-- REQUIRED ACTION --
Please reproduce the data below exactly, from the first line through the line containing "rule (R31). -/", and leave every later line out.

Records drawn from a dataset

------------------------

-- ==== Sys2Proof/Machine/Station.lean ====
section
/-! DEFINITION. The station model in a lane's store (R31 to R64): element records and states, route and chain
descriptors with the rules that the route engine verifies, the conflict matrix, route and chain states. -/

namespace Sys2Proof.Machine

/-- A field of a word replaced: `w` bits from bit `lo` up. -/
def putField (x : Word) (lo w v : Nat) : Word :=
  (x &&& ~~~ (BitVec.ofNat 32 ((2 ^ w - 1) * 2 ^ lo))) ||| BitVec.ofNat 32 (v % 2 ^ w * 2 ^ lo)

/-- Address of an element record (R31). -/
def recAddr (e : Nat) : Nat := 0x00810000 + e * 64

/-- Address of an element's state entry (R32). -/
def stAddr (e : Nat) : Nat := 0x02400000 + e * 32

/-- Address of a route descriptor (R31). -/
def routeAddr (r : Nat) : Nat := 0x00910000 + r * 256

/-- Address of a chain descriptor (R31). -/
def chainAddr (c : Nat) : Nat := 0x00B10000 + c * 64

/-- Address of a route state entry (R32, R49). -/
def rsAddr (r : Nat) : Nat := 0x02490000 + r * 8

/-- Address of a chain state entry (R32, R55). -/
def csAddr (c : Nat) : Nat := 0x024A0000 + c * 16

/-- Address of a rule-pack directory entry (R31). -/
def packAddr (p : Nat) : Nat := 0x00B20000 + p * 64

/-- Address of a transition rule (R31). -/
def ruleAddr (i : Nat) : Nat := 0x00B20800 + i * 16

/-- Address of a parameter slot (R31). -/
def slotAddr (i : Nat) : Nat := 0x00B30000 + i * 8

/-- PRESENT of a rule-pack directory entry (R62). -/
def Lane.packPresent (x : Lane) (p : Nat) : Bool := p ≤ 7 && fieldN (x.rd32 (packAddr p)) 8 8 = 1

/-- TYPE of an element (R36). -/
def Lane.elemType (x : Lane) (e : Nat) : Nat := fieldN (x.rd32 (recAddr e)) 16 8

/-- PACK of an element (R36). -/
def Lane.elemPack (x : Lane) (e : Nat) : Nat := fieldN (x.rd32 (recAddr e)) 24 3

/-- TYPE_DATA that the engine reads: none but bytes 0x2C to 0x2F of a boundary element (R38), which hold the partner
module's node address and the partner's index of the element. -/
def Lane.typeDataLen (x : Lane) (e : Nat) : Nat := if x.elemType e = 0x0C then 4 else 0

/-- The partner module's node address of a boundary element (R38). -/
def Lane.partnerNode (x : Lane) (e : Nat) : Nat := fieldN (x.rd32 (recAddr e + 0x2C)) 0 10

/-- The partner's element index of a boundary element (R38). -/
def Lane.partnerIndex (x : Lane) (e : Nat) : Nat := fieldN (x.rd32 (recAddr e + 0x2C)) 16 16

/-- INDEX of an element record (R36). -/
def Lane.elemIndex (x : Lane) (e : Nat) : Nat := fieldN (x.rd32 (recAddr e)) 0 14

/-- A valid type code (R37). -/
def typeValid (t : Nat) : Bool := 1 ≤ t && t ≤ 0x0F

/-- Types commanded at SET (R37). -/
def typeCommanded (t : Nat) : Bool := t ∈ [0x02, 0x03, 0x05, 0x09, 0x0A]

/-- Types whose SUPERVISED is checked (R37). -/
def typeSupervised (t : Nat) : Bool := t ∈ [0x02, 0x03, 0x05, 0x09, 0x0A, 0x0C, 0x0D]

/-- Occupancy types (R37). -/
def typeOccupancy (t : Nat) : Bool := t ∈ [0x01, 0x02, 0x03, 0x04, 0x05, 0x0A, 0x0C]

/-- Position codes that a reference to a type may carry (R37; log 10, DEDUCED). -/
def posAllowed (t p : Nat) : Bool :=
  if t = 0x03 || t = 0x05 then true
  else if t = 0x02 || t = 0x04 || t = 0x09 then p ≤ 2
  else if t = 0x0A || t = 0x0D then p ≤ 1
  else p = 0

/-- What the engine compares when it reads an element record (R39). -/
def Lane.recordFits (x : Lane) (e : Nat) : Bool := x.elemIndex e = e && typeValid (x.elemType e)

/-- The check word of an element record is right (R35, R36). -/
def Lane.recordCheck (x : Lane) (e : Nat) : Bool :=
  x.rd32 (recAddr e + 0x3C) = crc32c (BitVec.ofNat 32 (0x10000 + e)) (x.bytesAt (recAddr e) 0x3C)

/-- The record is as ELD and EST require: INDEX, TYPE and CHECK (R39, R165). -/
def Lane.recordSound (x : Lane) (e : Nat) : Bool := x.recordFits e && x.recordCheck e

/-- A reference of a route descriptor (R44). -/
structure Ref where
  elem : Nat
  pos : Nat
  seg : Nat
  role : Nat
  deriving DecidableEq, Repr

/-- A reference from its 24 bits (R44). -/
def refOf (n : Nat) : Ref := { elem := n % 16384, pos := n / 16384 % 4, seg := n / 65536 % 16, role := n / 1048576 % 4 }

/-- The 24 bits of reference i of route r (R44). -/
def Lane.refBits (x : Lane) (r i : Nat) : Nat := leNat (x.bytesAt (routeAddr r + 0x40 + 3 * i) 3)

/-- A word of a route descriptor's header (R43). -/
def Lane.rw (x : Lane) (r off : Nat) : Word := x.rd32 (routeAddr r + off)

/-- N_REFS (R43). -/
def Lane.nRefs (x : Lane) (r : Nat) : Nat := fieldN (x.rw r 0x08) 0 7

/-- N_PATH (R43). -/
def Lane.nPath (x : Lane) (r : Nat) : Nat := fieldN (x.rw r 0x08) 8 7

/-- N_OVERLAP (R43). -/
def Lane.nOverlap (x : Lane) (r : Nat) : Nat := fieldN (x.rw r 0x08) 16 7

/-- N_SEG (R43). -/
def Lane.nSeg (x : Lane) (r : Nat) : Nat := fieldN (x.rw r 0x08) 24 5

/-- The references of a route (R43). -/
def Lane.refs (x : Lane) (r : Nat) : List Ref := (List.range (x.nRefs r)).map (fun i => refOf (x.refBits r i))

/-- The check word of a route descriptor is right (R43). -/
def Lane.routeCheck (x : Lane) (r : Nat) : Bool :=
  x.rw r 0x3C = crc32c (BitVec.ofNat 32 (0x20000 + r))
    (x.bytesAt (routeAddr r) 0x3C ++ x.bytesAt (routeAddr r + 0x40) (3 * x.nRefs r))

/-- The ROLE that the place of a reference gives it (R44). -/
def Lane.roleAt (x : Lane) (r i : Nat) : Nat :=
  if i < x.nPath r then 0 else if i < x.nPath r + x.nOverlap r then 1 else 2

/-- One reference keeps the rules of R44. -/
def Lane.refOk (x : Lane) (elements r i : Nat) : Bool :=
  let n := x.refBits r i
  let e := refOf n
  e.elem < elements && e.seg < x.nSeg r && e.role = x.roleAt r i && n / 4194304 = 0 &&
    posAllowed (x.elemType e.elem) e.pos

/-- A list of numbers that never decreases. -/
def ascending : List Nat → Bool
  | a :: b :: r => a ≤ b && ascending (b :: r)
  | _ => true

/-- A list without repetition. -/
def distinct : List Nat → Bool
  | [] => true
  | a :: r => !r.contains a && distinct r

/-- The slots, the aspect function and the approach sections that a route descriptor names exist (R43): slots below
16,384, a function below 64 or 0xFFFF, element indexes below ELEMENTS or 0xFFFF (log 82). -/
def Lane.routeNamesOk (x : Lane) (elements r : Nat) : Bool :=
  let w (off lo : Nat) := fieldN (x.rw r off) lo 16
  w 0x10 0 < 16384 && w 0x10 16 < 16384 && w 0x14 0 < 16384 && (w 0x14 16 < 64 || w 0x14 16 = 0xFFFF) &&
  [w 0x18 0, w 0x18 16, w 0x1C 0, w 0x1C 16].all (fun e => e < elements || e = 0xFFFF)

/-- The bytes between the end of a route descriptor and the next 256-byte boundary are zero (R43). -/
def Lane.routePadOk (x : Lane) (r : Nat) : Bool :=
  let n := 64 + 3 * x.nRefs r
  (x.bytesAt (routeAddr r + n) (256 - n)).all (· = 0)

/-- The header of a route descriptor keeps the rules of R43. -/
def Lane.routeHeaderOk (x : Lane) (r : Nat) : Bool :=
  let w0 := x.rw r 0x00
  let w4 := x.rw r 0x04
  let w8 := x.rw r 0x08
  let wc := x.rw r 0x0C
  fieldN w0 0 13 = r && fieldN w0 13 3 = 0 && fieldN w0 16 8 ≤ 3 && fieldN w0 27 5 = 0 &&
  fieldN w4 14 2 = 0 && fieldN w4 30 2 = 0 &&
  x.elemType (fieldN w4 0 14) ∈ [0x06, 0x07] && x.elemType (fieldN w4 16 14) ∈ [0x06, 0x07, 0x0B, 0x0C, 0x0E] &&
  1 ≤ x.nRefs r && x.nRefs r ≤ 64 && 1 ≤ x.nPath r && x.nPath r ≤ x.nRefs r &&
  x.nPath r + x.nOverlap r ≤ x.nRefs r && 1 ≤ x.nSeg r && x.nSeg r ≤ 16 &&
  fieldN w8 7 1 = 0 && fieldN w8 15 1 = 0 && fieldN w8 23 1 = 0 && fieldN w8 29 3 = 0 &&
  fieldN wc 0 3 = x.elemPack (fieldN w4 0 14) && fieldN wc 3 5 = 0 && fieldN wc 24 8 = 0 &&
  (List.range 6).all (fun i => x.rw r (0x20 + 4 * i) = 0)

/-- The references of a route descriptor keep the rules of R44. -/
def Lane.routeRefsOk (x : Lane) (elements r : Nat) : Bool :=
  let rs := x.refs r
  let path := rs.take (x.nPath r)
  (List.range (x.nRefs r)).all (x.refOk elements r) &&
  ascending (path.map (·.seg)) && distinct (rs.map (·.elem)) &&
  (path.head?.map (·.elem)) = some (fieldN (x.rw r 0x04) 0 14) &&
  (path.getLast?.map (·.elem)) = some (fieldN (x.rw r 0x04) 16 14)

/-- A route descriptor that the engine accepts: CHECK, R43, R44, and the records of its references (R39, R45). -/
def Lane.routeOk (x : Lane) (elements r : Nat) : Bool :=
  x.routeHeaderOk r && x.routeCheck r && x.routeNamesOk elements r && x.routePadOk r && x.routeRefsOk elements r && (x.refs r).all (fun e => x.recordFits e.elem)

/-- Bit c of row r of the conflict matrix (R46). -/
def Lane.conflictBit (x : Lane) (r c : Nat) : Bool := (x.rd8 (0x00C00000 + r * 0x400 + c / 8)).getLsbD (c % 8)

/-- Bit j of the summary of row r (R47). -/
def Lane.summaryBit (x : Lane) (r j : Nat) : Bool := (x.rd8 (0x00B50000 + r * 16 + j / 8)).getLsbD (j % 8)

/-- The words of row r that the summary marks (R47). -/
def Lane.marked (x : Lane) (r : Nat) : List Nat := (List.range 128).filter (x.summaryBit r)

/-- Row r and the locked-route vector have a bit in common, marked words only (R47, R59). -/
def Lane.rowConflict (x : Lane) (r : Nat) : Bool :=
  (x.marked r).any fun j => (List.range 8).any fun k =>
    x.rd8 (0x00C00000 + r * 0x400 + j * 8 + k) &&& x.rd8 (0x02480000 + j * 8 + k) ≠ 0

/-- STATE of a route (R49). -/
def Lane.routeState (x : Lane) (r : Nat) : Nat := fieldN (x.rd32 (rsAddr r)) 0 3

/-- ENTERED of a route (R49). -/
def Lane.routeEntered (x : Lane) (r : Nat) : Bool := bitN (x.rd32 (rsAddr r)) 3

/-- BLOCKED of a route (R49). -/
def Lane.routeBlocked (x : Lane) (r : Nat) : Bool := bitN (x.rd32 (rsAddr r)) 4

/-- CHAIN_ACTIVE of a route (R49). -/
def Lane.routeInChain (x : Lane) (r : Nat) : Bool := bitN (x.rd32 (rsAddr r)) 5

/-- NEXT_SEG of a route (R49). -/
def Lane.routeNextSeg (x : Lane) (r : Nat) : Nat := fieldN (x.rd32 (rsAddr r)) 8 4

/-- CHAIN of a route (R49). -/
def Lane.routeChain (x : Lane) (r : Nat) : Nat := fieldN (x.rd32 (rsAddr r)) 16 10

/-- STATE of a chain (R55). -/
def Lane.chainState (x : Lane) (c : Nat) : Nat := fieldN (x.rd32 (csAddr c)) 0 3

/-- ENTERED of a chain (R55). -/
def Lane.chainEntered (x : Lane) (c : Nat) : Bool := bitN (x.rd32 (csAddr c)) 3

/-- Number of members of a chain: a COUNT of 0 means 16 (R54). -/
def Lane.chainCount (x : Lane) (c : Nat) : Nat :=
  let n := fieldN (x.rd32 (chainAddr c)) 16 4
  if n = 0 then 16 else n

/-- Member i of a chain descriptor (R54). -/
def Lane.chainMember (x : Lane) (c i : Nat) : Nat := (x.rd16 (chainAddr c + 0x08 + 2 * i)).toNat

/-- The members of a chain in path order (R54). -/
def Lane.members (x : Lane) (c : Nat) : List Nat := (List.range (x.chainCount c)).map (x.chainMember c)

/-- The lock limit of a chain: the value of a slot of type cycle count, 1 to 65,535 (R54). -/
def Lane.chainLimit (x : Lane) (c : Nat) : Option Nat :=
  let slot := (x.rd16 (chainAddr c + 0x04)).toNat
  let v := (x.rd32 (slotAddr slot)).toNat
  if slot < 16384 && fieldN (x.rd32 (slotAddr slot + 4)) 0 8 = 0x05 && 1 ≤ v && v ≤ 65535 then some v else none

/-- A chain descriptor that keeps its CHECK and the rules of R54. -/
def Lane.chainOk (x : Lane) (routes c : Nat) : Bool :=
  let w0 := x.rd32 (chainAddr c)
  x.rd32 (chainAddr c + 0x3C) = crc32c (BitVec.ofNat 32 (0x30000 + c)) (x.bytesAt (chainAddr c) 0x3C) &&
  fieldN w0 0 10 = c && fieldN w0 10 6 = 0 && fieldN w0 20 12 = 0 && x.rd16 (chainAddr c + 0x06) = 0 &&
  (x.members c).all (· < routes) &&
  (List.range (16 - x.chainCount c)).all (fun i => x.chainMember c (x.chainCount c + i) = 0xFFFF) &&
  (List.range 4).all (fun i => x.rd32 (chainAddr c + 0x28 + 4 * i) = 0) && (x.chainLimit c).isSome

end Sys2Proof.Machine
end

------------------------

-- EXPECTED ANSWER --
-- ==== Sys2Proof/Machine/Station.lean ====
section
/-! DEFINITION. The station model in a lane's store (R31 to R64): element records and states, route and chain
descriptors with the rules that the route engine verifies, the conflict matrix, route and chain states. -/

namespace Sys2Proof.Machine

/-- A field of a word replaced: `w` bits from bit `lo` up. -/
def putField (x : Word) (lo w v : Nat) : Word :=
  (x &&& ~~~ (BitVec.ofNat 32 ((2 ^ w - 1) * 2 ^ lo))) ||| BitVec.ofNat 32 (v % 2 ^ w * 2 ^ lo)

/-- Address of an element record (R31). -/
def recAddr (e : Nat) : Nat := 0x00810000 + e * 64

/-- Address of an element's state entry (R32). -/
def stAddr (e : Nat) : Nat := 0x02400000 + e * 32

/-- Address of a route descriptor (R31). -/
def routeAddr (r : Nat) : Nat := 0x00910000 + r * 256

/-- Address of a chain descriptor (R31). -/
def chainAddr (c : Nat) : Nat := 0x00B10000 + c * 64

/-- Address of a route state entry (R32, R49). -/
def rsAddr (r : Nat) : Nat := 0x02490000 + r * 8

/-- Address of a chain state entry (R32, R55). -/
def csAddr (c : Nat) : Nat := 0x024A0000 + c * 16

/-- Address of a rule-pack directory entry (R31). -/
def packAddr (p : Nat) : Nat := 0x00B20000 + p * 64

/-- Address of a transition rule (R31). -/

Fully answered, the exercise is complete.